The task: Starting with the line that contains "def State.leads (s" and stopping after the line that contains "[] => base = tgt", copy the entries below exactly. Include nothing else.

Data records:
....
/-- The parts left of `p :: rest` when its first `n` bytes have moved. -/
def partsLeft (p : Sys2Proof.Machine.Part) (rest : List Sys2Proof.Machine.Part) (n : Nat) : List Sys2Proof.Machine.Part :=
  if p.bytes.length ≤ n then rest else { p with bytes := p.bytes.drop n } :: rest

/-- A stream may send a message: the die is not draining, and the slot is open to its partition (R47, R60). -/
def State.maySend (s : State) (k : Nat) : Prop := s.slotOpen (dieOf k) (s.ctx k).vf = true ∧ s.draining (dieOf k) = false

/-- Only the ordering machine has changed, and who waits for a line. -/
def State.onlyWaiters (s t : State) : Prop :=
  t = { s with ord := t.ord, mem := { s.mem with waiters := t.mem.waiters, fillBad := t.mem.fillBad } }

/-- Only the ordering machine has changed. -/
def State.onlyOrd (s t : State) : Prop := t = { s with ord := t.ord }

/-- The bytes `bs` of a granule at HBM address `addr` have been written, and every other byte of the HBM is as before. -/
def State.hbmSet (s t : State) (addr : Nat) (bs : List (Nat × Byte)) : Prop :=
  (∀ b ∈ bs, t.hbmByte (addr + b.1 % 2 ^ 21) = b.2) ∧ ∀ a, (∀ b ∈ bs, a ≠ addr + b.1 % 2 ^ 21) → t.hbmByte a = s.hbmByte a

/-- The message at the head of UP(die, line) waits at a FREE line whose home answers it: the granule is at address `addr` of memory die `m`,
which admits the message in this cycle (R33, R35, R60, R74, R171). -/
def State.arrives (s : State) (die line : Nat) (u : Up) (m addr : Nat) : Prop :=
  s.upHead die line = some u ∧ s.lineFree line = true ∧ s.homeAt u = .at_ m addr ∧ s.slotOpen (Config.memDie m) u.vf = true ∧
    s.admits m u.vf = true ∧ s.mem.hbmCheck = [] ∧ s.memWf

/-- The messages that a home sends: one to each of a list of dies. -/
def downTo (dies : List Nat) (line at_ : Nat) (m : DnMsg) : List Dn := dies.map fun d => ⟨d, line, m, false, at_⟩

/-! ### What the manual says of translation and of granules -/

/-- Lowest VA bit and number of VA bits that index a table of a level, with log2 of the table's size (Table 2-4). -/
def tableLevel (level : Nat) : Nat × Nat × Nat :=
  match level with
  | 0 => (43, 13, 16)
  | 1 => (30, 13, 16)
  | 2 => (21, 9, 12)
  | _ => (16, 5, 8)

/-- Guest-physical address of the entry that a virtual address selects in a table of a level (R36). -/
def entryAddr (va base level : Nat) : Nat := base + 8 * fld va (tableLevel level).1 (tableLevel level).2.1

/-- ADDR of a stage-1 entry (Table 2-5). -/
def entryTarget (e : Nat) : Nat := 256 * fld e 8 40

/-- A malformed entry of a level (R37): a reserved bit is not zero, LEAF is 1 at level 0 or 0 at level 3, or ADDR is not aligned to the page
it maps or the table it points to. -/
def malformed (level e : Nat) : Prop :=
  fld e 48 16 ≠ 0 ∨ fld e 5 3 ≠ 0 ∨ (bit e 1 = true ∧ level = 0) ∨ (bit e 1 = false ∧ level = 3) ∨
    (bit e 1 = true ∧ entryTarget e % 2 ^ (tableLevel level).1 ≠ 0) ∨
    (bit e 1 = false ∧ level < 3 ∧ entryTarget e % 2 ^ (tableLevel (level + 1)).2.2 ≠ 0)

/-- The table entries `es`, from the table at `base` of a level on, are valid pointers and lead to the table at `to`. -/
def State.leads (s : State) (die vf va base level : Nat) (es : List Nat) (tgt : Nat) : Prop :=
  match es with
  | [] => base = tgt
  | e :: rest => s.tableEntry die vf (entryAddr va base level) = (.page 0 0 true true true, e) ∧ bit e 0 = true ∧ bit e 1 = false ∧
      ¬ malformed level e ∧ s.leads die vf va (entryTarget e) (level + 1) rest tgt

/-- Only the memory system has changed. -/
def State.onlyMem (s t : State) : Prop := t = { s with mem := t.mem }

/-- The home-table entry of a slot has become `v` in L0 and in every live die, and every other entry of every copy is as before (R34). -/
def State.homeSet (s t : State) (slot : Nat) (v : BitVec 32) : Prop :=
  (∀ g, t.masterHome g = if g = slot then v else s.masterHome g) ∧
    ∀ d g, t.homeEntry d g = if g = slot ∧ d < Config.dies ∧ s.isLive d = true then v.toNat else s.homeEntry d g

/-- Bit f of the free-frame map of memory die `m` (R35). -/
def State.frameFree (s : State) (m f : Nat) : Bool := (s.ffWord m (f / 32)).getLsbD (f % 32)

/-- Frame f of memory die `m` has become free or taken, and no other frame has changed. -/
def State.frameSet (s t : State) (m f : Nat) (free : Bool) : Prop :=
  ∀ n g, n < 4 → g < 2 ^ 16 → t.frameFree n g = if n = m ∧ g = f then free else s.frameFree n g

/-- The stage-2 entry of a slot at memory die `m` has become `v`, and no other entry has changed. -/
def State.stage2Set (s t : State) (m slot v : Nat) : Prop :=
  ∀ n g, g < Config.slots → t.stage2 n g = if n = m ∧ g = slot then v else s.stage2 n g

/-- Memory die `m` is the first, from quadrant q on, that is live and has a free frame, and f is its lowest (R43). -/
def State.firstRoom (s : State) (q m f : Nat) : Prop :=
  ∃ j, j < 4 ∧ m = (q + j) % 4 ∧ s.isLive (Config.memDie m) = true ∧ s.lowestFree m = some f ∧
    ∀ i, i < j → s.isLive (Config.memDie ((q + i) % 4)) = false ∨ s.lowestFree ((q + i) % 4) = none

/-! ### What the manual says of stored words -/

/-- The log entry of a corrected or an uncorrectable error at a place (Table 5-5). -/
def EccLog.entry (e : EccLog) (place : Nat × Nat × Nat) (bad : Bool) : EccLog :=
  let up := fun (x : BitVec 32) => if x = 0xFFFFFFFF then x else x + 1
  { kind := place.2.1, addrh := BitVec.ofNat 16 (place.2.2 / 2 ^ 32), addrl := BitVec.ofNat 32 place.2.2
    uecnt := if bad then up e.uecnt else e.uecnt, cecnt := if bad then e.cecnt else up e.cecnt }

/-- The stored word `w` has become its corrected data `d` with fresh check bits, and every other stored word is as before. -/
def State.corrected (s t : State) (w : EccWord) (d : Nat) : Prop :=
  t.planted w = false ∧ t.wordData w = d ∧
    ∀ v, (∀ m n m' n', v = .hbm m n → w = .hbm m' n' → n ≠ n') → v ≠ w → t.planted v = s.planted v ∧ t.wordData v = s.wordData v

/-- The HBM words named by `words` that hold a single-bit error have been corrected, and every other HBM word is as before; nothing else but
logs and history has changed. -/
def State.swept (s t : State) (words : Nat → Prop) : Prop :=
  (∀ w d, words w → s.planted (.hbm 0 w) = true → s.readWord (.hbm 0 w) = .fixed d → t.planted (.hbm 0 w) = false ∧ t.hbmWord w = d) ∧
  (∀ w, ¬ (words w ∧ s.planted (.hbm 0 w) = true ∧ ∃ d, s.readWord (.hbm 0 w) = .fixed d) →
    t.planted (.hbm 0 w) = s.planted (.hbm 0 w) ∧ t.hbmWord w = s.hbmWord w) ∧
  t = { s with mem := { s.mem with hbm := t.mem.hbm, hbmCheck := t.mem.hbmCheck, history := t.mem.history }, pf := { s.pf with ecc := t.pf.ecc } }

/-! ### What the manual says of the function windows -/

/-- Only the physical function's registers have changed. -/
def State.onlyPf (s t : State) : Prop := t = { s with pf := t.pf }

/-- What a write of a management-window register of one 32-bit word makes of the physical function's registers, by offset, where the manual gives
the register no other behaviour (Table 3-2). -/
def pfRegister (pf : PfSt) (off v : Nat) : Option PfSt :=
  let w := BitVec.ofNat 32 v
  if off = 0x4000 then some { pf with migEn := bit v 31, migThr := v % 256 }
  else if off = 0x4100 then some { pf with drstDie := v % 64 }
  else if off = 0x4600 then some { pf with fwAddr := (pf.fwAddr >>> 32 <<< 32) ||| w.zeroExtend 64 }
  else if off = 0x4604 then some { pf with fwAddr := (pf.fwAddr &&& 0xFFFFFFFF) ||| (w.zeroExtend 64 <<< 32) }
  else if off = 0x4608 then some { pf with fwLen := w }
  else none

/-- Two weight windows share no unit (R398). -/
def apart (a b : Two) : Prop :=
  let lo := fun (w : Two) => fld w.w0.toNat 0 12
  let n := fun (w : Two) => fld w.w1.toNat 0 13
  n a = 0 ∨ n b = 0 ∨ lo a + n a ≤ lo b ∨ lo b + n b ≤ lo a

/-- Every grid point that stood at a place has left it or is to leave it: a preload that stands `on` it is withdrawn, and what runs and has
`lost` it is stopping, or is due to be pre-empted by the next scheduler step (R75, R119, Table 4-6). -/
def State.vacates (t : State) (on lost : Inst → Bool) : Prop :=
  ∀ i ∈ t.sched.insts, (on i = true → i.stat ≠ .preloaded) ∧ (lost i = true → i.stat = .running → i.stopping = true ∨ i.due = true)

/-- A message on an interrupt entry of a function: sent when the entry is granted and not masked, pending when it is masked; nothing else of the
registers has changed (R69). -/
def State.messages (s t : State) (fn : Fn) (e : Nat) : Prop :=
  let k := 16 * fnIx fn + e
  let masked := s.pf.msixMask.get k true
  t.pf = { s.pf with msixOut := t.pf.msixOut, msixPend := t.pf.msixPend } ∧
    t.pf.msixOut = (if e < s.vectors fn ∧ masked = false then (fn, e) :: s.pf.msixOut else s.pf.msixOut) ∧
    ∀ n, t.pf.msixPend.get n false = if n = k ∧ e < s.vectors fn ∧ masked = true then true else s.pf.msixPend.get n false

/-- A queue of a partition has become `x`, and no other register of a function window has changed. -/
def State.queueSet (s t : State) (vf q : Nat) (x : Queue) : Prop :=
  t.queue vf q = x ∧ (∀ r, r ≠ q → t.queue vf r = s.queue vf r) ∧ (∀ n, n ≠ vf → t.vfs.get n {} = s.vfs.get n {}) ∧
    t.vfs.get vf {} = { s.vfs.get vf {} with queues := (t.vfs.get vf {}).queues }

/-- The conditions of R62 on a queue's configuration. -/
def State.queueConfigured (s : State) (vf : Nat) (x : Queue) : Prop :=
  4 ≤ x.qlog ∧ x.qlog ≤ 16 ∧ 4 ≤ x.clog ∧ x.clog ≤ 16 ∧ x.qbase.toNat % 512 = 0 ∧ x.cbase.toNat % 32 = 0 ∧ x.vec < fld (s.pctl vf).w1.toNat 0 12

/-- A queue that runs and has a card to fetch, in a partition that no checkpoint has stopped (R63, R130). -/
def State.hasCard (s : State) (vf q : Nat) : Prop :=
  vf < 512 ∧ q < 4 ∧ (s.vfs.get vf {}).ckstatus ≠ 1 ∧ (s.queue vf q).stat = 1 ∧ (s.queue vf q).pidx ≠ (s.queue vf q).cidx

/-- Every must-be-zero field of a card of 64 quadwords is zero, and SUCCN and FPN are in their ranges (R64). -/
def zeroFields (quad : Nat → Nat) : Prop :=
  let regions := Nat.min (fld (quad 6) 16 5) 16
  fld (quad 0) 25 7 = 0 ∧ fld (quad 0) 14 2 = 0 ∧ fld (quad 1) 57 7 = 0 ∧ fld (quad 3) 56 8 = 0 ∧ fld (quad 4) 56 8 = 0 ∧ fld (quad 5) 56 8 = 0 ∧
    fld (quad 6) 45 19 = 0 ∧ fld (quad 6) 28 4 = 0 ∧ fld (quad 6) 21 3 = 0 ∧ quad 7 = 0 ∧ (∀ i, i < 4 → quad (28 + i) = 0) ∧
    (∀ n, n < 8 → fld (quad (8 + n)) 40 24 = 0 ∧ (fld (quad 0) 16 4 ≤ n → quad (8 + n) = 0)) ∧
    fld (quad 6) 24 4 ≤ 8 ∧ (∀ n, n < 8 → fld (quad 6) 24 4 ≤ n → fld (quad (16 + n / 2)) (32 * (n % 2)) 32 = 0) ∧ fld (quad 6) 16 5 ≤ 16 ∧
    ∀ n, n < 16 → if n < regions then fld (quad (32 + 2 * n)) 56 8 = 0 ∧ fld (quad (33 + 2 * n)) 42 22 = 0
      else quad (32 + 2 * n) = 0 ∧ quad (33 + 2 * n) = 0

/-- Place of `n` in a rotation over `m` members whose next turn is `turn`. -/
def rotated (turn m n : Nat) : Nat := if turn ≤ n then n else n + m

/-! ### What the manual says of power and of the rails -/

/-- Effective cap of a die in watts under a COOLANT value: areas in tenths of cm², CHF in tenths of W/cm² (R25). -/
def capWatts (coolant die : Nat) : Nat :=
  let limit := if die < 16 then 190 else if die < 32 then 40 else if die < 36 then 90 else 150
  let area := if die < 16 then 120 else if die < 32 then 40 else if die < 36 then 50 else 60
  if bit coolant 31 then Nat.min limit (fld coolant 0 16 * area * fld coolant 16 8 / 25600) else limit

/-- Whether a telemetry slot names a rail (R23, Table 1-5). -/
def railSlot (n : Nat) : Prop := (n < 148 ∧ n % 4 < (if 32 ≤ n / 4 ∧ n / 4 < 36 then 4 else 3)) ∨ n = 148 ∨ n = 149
....
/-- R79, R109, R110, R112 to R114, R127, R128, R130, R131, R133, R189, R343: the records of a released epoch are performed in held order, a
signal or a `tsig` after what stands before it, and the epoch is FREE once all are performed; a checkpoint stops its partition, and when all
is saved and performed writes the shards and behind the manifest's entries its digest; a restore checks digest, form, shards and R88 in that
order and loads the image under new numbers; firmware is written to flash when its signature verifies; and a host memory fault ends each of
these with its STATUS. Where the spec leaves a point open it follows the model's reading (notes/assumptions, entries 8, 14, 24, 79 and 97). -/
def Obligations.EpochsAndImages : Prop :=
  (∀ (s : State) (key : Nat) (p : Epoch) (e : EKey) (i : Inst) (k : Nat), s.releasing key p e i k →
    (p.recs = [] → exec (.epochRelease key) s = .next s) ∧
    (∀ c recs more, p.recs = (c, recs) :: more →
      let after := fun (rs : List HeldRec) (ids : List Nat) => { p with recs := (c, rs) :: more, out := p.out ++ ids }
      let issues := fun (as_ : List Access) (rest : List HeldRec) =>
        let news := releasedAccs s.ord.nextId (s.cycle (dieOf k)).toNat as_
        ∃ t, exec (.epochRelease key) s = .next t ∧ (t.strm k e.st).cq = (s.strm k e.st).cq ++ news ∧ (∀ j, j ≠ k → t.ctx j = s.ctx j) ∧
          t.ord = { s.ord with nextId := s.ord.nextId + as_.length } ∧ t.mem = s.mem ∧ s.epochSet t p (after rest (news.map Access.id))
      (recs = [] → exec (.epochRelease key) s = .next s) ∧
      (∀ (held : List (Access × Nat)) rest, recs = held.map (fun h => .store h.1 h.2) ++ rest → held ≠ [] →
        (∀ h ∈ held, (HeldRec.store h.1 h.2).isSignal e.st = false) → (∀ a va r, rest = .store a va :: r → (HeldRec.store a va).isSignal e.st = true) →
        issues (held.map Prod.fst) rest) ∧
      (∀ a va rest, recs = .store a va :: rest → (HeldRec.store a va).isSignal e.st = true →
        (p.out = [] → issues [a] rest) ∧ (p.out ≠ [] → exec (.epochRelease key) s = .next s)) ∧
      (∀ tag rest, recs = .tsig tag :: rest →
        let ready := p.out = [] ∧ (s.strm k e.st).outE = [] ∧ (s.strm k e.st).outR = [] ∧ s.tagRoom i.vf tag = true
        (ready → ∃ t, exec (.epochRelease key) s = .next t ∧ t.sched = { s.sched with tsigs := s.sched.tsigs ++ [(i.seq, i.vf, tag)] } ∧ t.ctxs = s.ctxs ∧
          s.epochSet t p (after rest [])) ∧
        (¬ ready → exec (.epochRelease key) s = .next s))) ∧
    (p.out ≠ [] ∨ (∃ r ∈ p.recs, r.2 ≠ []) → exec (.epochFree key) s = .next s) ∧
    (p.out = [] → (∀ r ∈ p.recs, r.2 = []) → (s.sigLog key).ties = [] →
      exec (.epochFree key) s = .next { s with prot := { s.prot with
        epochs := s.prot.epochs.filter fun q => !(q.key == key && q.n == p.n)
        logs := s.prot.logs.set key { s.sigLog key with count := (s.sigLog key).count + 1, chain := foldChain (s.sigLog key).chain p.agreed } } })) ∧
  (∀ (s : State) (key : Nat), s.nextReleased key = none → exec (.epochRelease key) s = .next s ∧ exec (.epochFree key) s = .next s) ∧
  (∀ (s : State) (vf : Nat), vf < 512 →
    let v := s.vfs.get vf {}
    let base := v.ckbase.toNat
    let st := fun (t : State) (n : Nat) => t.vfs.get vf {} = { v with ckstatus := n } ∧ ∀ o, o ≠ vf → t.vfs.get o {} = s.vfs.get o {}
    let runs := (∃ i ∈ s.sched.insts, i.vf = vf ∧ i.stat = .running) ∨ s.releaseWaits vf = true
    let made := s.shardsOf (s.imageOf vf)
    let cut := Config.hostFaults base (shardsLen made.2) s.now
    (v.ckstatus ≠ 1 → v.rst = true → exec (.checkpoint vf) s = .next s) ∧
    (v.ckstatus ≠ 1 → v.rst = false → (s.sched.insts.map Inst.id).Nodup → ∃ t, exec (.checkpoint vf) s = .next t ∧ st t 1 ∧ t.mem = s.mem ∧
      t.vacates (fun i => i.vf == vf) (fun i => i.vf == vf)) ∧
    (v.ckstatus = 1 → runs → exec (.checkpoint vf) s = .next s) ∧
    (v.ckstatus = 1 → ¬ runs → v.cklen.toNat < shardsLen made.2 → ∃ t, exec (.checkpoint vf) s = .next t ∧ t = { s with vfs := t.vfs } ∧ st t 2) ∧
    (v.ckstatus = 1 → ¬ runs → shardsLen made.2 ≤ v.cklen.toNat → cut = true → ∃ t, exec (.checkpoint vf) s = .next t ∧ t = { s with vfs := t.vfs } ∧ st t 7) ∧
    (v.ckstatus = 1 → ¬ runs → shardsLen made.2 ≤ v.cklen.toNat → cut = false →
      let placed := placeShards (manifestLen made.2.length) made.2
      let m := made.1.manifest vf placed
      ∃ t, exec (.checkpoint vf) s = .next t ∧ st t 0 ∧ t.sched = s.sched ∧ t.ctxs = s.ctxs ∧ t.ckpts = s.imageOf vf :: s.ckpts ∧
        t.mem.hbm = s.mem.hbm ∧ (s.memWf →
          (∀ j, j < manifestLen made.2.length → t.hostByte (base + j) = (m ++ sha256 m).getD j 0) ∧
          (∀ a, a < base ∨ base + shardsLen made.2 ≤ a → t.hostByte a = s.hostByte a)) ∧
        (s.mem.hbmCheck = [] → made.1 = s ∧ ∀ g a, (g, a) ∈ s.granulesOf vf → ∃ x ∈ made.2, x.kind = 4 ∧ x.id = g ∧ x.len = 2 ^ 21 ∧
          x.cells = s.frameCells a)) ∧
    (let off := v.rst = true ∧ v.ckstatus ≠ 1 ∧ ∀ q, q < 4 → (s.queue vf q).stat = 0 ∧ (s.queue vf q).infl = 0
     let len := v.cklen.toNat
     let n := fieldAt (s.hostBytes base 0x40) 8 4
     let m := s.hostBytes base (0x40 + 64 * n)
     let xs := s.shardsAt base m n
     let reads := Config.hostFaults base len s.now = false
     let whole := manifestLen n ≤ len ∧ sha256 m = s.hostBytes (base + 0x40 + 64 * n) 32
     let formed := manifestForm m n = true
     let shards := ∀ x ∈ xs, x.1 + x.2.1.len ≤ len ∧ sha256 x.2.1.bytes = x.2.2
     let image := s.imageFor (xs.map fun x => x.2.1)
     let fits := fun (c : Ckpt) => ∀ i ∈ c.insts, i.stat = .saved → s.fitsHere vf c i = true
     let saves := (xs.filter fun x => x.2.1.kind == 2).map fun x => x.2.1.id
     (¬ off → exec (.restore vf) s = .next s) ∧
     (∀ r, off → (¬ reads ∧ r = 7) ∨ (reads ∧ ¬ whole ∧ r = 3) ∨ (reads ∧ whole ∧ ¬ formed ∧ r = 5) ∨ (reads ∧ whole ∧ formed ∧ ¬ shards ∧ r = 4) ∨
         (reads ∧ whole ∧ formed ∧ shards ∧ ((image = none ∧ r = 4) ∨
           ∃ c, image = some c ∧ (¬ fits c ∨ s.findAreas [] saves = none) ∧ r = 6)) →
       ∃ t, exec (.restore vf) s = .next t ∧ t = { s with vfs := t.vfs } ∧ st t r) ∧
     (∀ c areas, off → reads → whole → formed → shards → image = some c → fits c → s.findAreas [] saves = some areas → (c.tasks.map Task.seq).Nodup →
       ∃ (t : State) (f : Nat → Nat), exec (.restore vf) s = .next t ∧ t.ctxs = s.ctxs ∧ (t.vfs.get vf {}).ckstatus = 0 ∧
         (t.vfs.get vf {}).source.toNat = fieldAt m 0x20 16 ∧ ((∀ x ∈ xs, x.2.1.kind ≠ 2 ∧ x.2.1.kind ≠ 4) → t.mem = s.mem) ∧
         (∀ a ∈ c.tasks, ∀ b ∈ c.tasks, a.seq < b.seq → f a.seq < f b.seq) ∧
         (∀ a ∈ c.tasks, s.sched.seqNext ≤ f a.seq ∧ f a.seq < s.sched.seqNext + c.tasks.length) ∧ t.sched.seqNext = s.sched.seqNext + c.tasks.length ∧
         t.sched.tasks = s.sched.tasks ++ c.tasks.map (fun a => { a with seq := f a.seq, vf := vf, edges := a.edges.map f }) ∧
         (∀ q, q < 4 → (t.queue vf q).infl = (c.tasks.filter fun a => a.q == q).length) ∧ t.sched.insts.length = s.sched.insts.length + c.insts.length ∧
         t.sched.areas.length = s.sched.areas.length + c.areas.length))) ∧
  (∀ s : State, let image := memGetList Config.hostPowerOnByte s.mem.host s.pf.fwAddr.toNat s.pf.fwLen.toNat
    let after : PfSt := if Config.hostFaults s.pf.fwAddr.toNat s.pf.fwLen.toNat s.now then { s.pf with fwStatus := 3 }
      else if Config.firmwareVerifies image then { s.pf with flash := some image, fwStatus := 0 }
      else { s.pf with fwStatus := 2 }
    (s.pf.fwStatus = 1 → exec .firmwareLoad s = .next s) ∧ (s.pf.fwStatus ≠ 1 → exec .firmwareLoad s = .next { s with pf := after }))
....
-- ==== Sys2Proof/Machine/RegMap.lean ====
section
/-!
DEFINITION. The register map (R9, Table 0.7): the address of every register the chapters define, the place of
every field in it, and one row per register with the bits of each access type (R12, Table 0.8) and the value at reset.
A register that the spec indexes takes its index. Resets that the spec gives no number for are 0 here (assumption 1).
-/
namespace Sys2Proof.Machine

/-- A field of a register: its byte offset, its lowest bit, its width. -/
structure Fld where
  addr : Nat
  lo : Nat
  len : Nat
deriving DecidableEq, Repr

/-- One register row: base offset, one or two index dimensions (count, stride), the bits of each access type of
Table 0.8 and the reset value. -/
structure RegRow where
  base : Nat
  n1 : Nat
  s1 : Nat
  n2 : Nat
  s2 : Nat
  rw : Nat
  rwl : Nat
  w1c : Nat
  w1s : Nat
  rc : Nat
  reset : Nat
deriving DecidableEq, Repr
....
Result of the task:
def State.leads (s : State) (die vf va base level : Nat) (es : List Nat) (tgt : Nat) : Prop :=
  match es with
  | [] => base = tgt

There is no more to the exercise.